**Exercise description:** Both the line with "def bundleBits (f" and the line with "def State.commitPending (s" in the records below must appear in the output, along with every line between them, exactly and with nothing added.

**Exercise input:**
/-- CAL_CALIBRATE_DONE (R358, R361, R377, R378). -/
def calCalibrateDone (b : Nat) (f : CalFinds) (s : State) : State :=
  match (s.bnd b).cal.cycle with
  | some c =>
    let p := portOfSlot b c.slot
    if c.phase == 4 then s.liveCalibrated b p c f
    else if c.phase == 7 then s.offlineCalibrated b p c f
    else s
  | none => s

def execCalCalibrateDone (b : BundleNo) (finds : CalFinds) : State → Out := run (calCalibrateDone b.val finds)

/-- The port's own receiver has locked where it must: a SERIAL port with RX_CLK CDR or FORWARDED in a RUNNING site (R358). -/
def State.rejoined (s : State) (b p : Nat) : Bool :=
  let running := match s.siteOf b with
    | some i => s.siteSt i == .running
    | none => false
  !running || !s.isSerial p || s.pairedOdd p || (s.ser (s.lanePort p)).rxClk == 0 || (s.lane (96 + b)).locked

/-- CAL_REJOIN_DONE: after 20 µs at least the port is ready (R358). -/
def calRejoinDone (b : Nat) (s : State) : State :=
  match (s.bnd b).cal.cycle with
  | some c =>
    if c.phase == 5 && decide (c.since + ticks20us ≤ s.time) && s.rejoined b (portOfSlot b c.slot) then
      s.setCycle b (fun c => { c with phase := 6 })
    else s
  | none => s

def execCalRejoinDone (b : BundleNo) : State → Out := run (calRejoinDone b.val)

/-- CAL_RETURN: the port takes its pin back with its new trims, and the cycle is released (R358, R366, R373). -/
def calReturn (b : Nat) (s : State) : State :=
  match (s.bnd b).cal.cycle with
  | some c =>
    if c.phase == 6 && s.boundaryNow b false then
      let p := portOfSlot b c.slot
      let s := s.setPort p (fun q => { q with cal := { q.cal with replaced := false } })
      let s := s.finishCycle b c.result
      let s := match (s.bnd b).cal.temp with
        | some t => s.putTrims p (s.computeTrims p t)
        | none => s
      (s.handSet p (s.rateClass p)).reevaluate p
    else s
  | none => s

def execCalReturn (b : BundleNo) : State → Out := run (calReturn b.val)

/-- A bye-stake surveys (R372). -/
def State.surveys (s : State) (b : Nat) : Bool :=
  s.calAuto && s.rd .devCalSurveyEnable == 1 && s.calReady b && (s.bnd b).cal.cycle.isNone && s.byeServes b

/-- The slot that a survey listens to after the one before: the next non-inert port of the bundle in ascending order, round
again (R372). -/
def State.nextSurvey (s : State) (b : Nat) : Option Nat :=
  ((upto 8).map (fun j => ((s.bnd b).cal.surveyLast + 1 + j) % 8)).find? (fun k =>
    !(s.enables (8 * b + k)).none && !s.retired (8 * b + k))

/-- A survey listen begins on each bundle whose bye-stake is idle: its port and the bye-stake are held, and the spare element
closes (R109, R372, log 138). -/
def State.surveyTick (s : State) : State :=
  if !(s.calAuto && s.rd .devCalSurveyEnable == 1) then s else
    s.each (upto 12) (fun b s =>
      if s.surveys b && (s.bnd b).cal.surveying.isNone && (s.nextCycleOf b).isNone then
        match s.nextSurvey b with
        | some k =>
          let s := ((s.hold (8 * b + k) true).hold (96 + b) true).setBnd b (fun t => { t with cal := { t.cal with
            surveying := some k, surveySince := s.time } })
          (s.joinReceiver b).recompute (96 + b)
        | none => s
      else s)

/-- Recomputed trims that waited reach a port at once when it no longer serves a pin of a RUNNING or PAUSED site (R366). -/
def State.trimTick (s : State) : State :=
  s.ports.foldl (fun s e => match e.2.cal.next with
    | some n => if s.servesRun e.1 then s else s.putTrims e.1 n
    | none => s) s

/-- CAL_SURVEY_LISTEN (R372): the survey listen of a slot ends as a Listen does, after 200 µs at least. One of too low a density,
or that reaches DEV_CAL_LISTEN_LIMIT before it is complete, yields no figures (R358, R363). -/
def calSurveyListen (b : Nat) (slot : Fin 8) (t : ListenStats) (s : State) : State :=
  let p := 8 * b + slot.val
  let since := (s.bnd b).cal.surveySince
  let good := listenComplete t && !listenSparse t && s.byeConverged b p
  let late := decide (since + s.rd .devCalListenLimit * ticks1ms ≤ s.time)
  s.onlyIf ((s.bnd b).cal.surveying == some slot.val && decide (since + ticks200us ≤ s.time)
      && (good || listenSparse t || late)) (fun s =>
    let s := s.endSurvey b
    if !good then s else
    let s := s.takeListen p t
    if s.calAuto && decide ((s.port p).cal.grade < s.rd .calGradeFloor) then
      (s.trigger p trigQuality).setBnd b (fun x => { x with cal := { x.cal with survey := some (slot.val, t) } })
    else s)

def execCalSurveyListen (b : BundleNo) (slot : Fin 8) (stats : ListenStats) : State → Out :=
  run (calSurveyListen b.val slot stats)

/-! ## Loading the sets (R375) -/

/-- CAL_SETS_LOADED: the sets in force come to the engine, and each port to the state that its FLAGS record. -/
def calSetsLoaded (s : State) : State :=
  s.onlyIf (s.alive && s.tb.cfgOnRoot && !s.cal.loaded) (fun s =>
    let sets := s.ledger.pairs.foldl (fun st (key, pair) => Store.put shipmentSet key (pair.inForce.map (·.set)) st) []
    let s := { s with cal := { s.cal with sets := sets, loaded := true } }
    sets.foldl (fun s (key, v) =>
      let p := key / 4
      let flags := (v.map (·.flags)).getD 0
      if 96 ≤ p then
        if flags.testBit 1 then s.setBnd (p - 96) (fun t => { t with cal := { t.cal with byeFailed := true } }) else s
      else
        let s := if flags % 4 == 0 then s else s.clearEnables p
        s.setPort p (fun q => { q with cal := { q.cal with
          substituted := q.cal.substituted || flags.testBit 0, replaced := q.cal.replaced || flags.testBit 0,
          failed := q.cal.failed || flags.testBit 1 } })) s)

def execCalSetsLoaded : State → Out := run calSetsLoaded

/-! ## Requests (R381, R386) -/

/-- Step 8 for CLEAR_SUB of BND_CAL_COMMAND; a slot of 8 or more is left to step 9. -/
def calCommandState (s : State) (b slot : Nat) : Status :=
  firstRefusal
    [require (match s.siteOf b with | none => true | some i => s.siteSt i == .ready) .state,
     require (decide (8 ≤ slot) || (s.port (8 * b + slot)).cal.substituted || (s.port (8 * b + slot)).cal.failed) .state]

/-- Step 9 for BND_CAL_COMMAND. -/
def calCommandRange (op reserved slot : Nat) : Status := require (op == 1 && reserved == 0 && decide (slot < 8)) .range

/-- CLEAR_SUB: the substitution or the failure is released, the pin stays inert, and CLEAR is raised. -/
def clearSubEffect (b slot : Nat) (s : State) : State :=
  let p := 8 * b + slot
  let s := if (s.port p).cal.substituted then s.clearEnables (96 + b) else s
  let s := s.setPort p (fun q => { q with cal := { q.cal with substituted := false, replaced := false, failed := false } })
  s.trigger p trigClear

/-- Step 8 for PORT_CAL_REQUEST. -/
def calRequestState (s : State) (p v : Nat) : Status :=
  require (match v with
    | 1 => decide (96 ≤ p) || s.byeServes (bundleOfPort p)
    | 2 => s.inert p
    | _ => true) .state

/-- Step 9 for PORT_CAL_REQUEST. -/
def calRequestRange (p v : Nat) : Status := require (decide (v ≤ 2) && !(v == 1 && decide (96 ≤ p))) .range

/-- After the checks. -/
def calRequestAfter (s : State) (p : Nat) : Status := require (!s.retired p) .hwFault

/-- An accepted PORT_CAL_REQUEST; one that merges with a cycle of the port is pending no more (R355, R386). -/
def calRequestEffect (p v : Nat) (s : State) : State :=
  if v == 0 then s.setPort p (fun q => { q with cal := { q.cal with
    request := 0, pending := q.cal.pending.filter (· != trigHost) } })
  else
    let s := if (s.merges p).isSome then s.setCycle (bundleOfPort p) (fun c => { c with request := v })
      else s.setPort p (fun q => { q with cal := { q.cal with request := v } })
    s.trigger p trigHost

/-- CAL_AUTO_ENABLE set to 0 (R382). -/
def autoOff (s : State) : State :=
  s.each (upto 108) (fun p s =>
    if (s.port p).cal.pending.isEmpty then s else
      s.setPort p (fun q => { q with cal := { q.cal with pending := q.cal.pending.filter (fun k => k == trigHost || k == trigClear) } }))

/-- DEV_CAL_HOLD set to 0: a Listen that waited begins. -/
def holdOff (s : State) : State :=
  s.each (upto 12) (fun b s =>
    match (s.bnd b).cal.cycle with
    | some c => if c.ready then s.beginListen b else s
    | none => s)

/-! ## Reads (R383 to R387) -/

/-- Bundles with a property, as bits. -/
def bundleBits (f : Nat → Bool) : Nat := (upto 12).foldl (fun a b => a + (if f b then 2 ^ b else 0)) 0

def State.calActive (s : State) : Nat := bundleBits (fun b => (s.bnd b).cal.cycle.isSome)
def State.calSubMap (s : State) : Nat := bundleBits (fun b => (s.subSlot b).isSome)
def State.commitPending (s : State) : Nat := min s.queued 64

/-- DEV_CAL_LEDGER_STATE: 1 where some set has no valid copy. -/
def State.ledgerState (s : State) : Nat := if s.ledger.pairs.any (fun e => e.2.inForce.isNone) then 1 else 0

/-- BYE_STATE. -/
def State.byeState (s : State) (b : Nat) : Nat :=
  if (s.bnd b).cal.byeFailed then 4
  else if (s.subSlot b).isSome then 3
  else if (match (s.bnd b).cal.cycle with | some c => c.live || c.slot == 8 | none => false) then 2
  else if !(s.enables (96 + b)).none then 5
  else if (s.bnd b).cal.surveying.isSome then 1
  else 0

/-- BND_CAL_STATUS. -/
def State.calStatus (s : State) (b : Nat) : Nat :=
  let c := (s.bnd b).cal
  let pend := (upto 9).foldl (fun a k => a + (if (s.port (portOfSlot b k)).cal.pending.isEmpty then 0 else 2 ^ k)) 0
  c.lastResult * 2 ^ 48 + (s.subSlot b).getD 0xF * 2 ^ 32 + s.byeState b * 2 ^ 28 + (c.cycle.elim 0xF (·.slot)) * 2 ^ 24
    + (c.cycle.elim 0 (·.phase)) * 2 ^ 16 + pend

/-- STATE of PORT_CAL_STATE. -/
def State.portCalSt (s : State) (p : Nat) : Nat :=
  if s.portFailed p then 4
  else if (s.port p).cal.substituted then 3
  else if s.held p then 2
  else if s.lacksSet p then 0
  else 1

/-- PORT_CAL_STATE. -/
def State.portCalWord (s : State) (p : Nat) : Nat :=
  let c := (s.port p).cal
  let bit (b : Bool) (n : Nat) := if b then 2 ^ n else 0
  let trig := ((firstTrigger c.pending).map (·.val)).getD c.trigger
  s.portCalSt p * 2 ^ 28 + s.rateClass p * 2 ^ 26 + bit (!c.pending.isEmpty) 19 + trig * 2 ^ 16 + bit c.internalStim 4
    + bit c.lowDensity 3 + bit (c.inForce.source.testBit 1) 2 + bit c.inForce.outside 1 + bit c.inForce.nearest 0

/-- PORT_CAL_TRIMS. -/
def PortCal.trimImage (c : PortCal) : List Byte :=
  trimBytes c.inForce.trims ++ intBytes 2 c.inForce.temp ++ leBytes 1 c.inForce.cls ++ leBytes 1 c.inForce.source

/-- PORT_CAL_SET. -/
def State.setImage (s : State) (p : Nat) : List Byte :=
  (upto 4).flatMap (fun c => match (s.pair (4 * p + c)).inForce with
    | some x => x.bytes (4 * p + c)
    | none => List.replicate 544 0#8)

end Sys2Proof.Machine
end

**Task output:**
def bundleBits (f : Nat → Bool) : Nat := (upto 12).foldl (fun a b => a + (if f b then 2 ^ b else 0)) 0

def State.calActive (s : State) : Nat := bundleBits (fun b => (s.bnd b).cal.cycle.isSome)
def State.calSubMap (s : State) : Nat := bundleBits (fun b => (s.subSlot b).isSome)
def State.commitPending (s : State) : Nat := min s.queued 64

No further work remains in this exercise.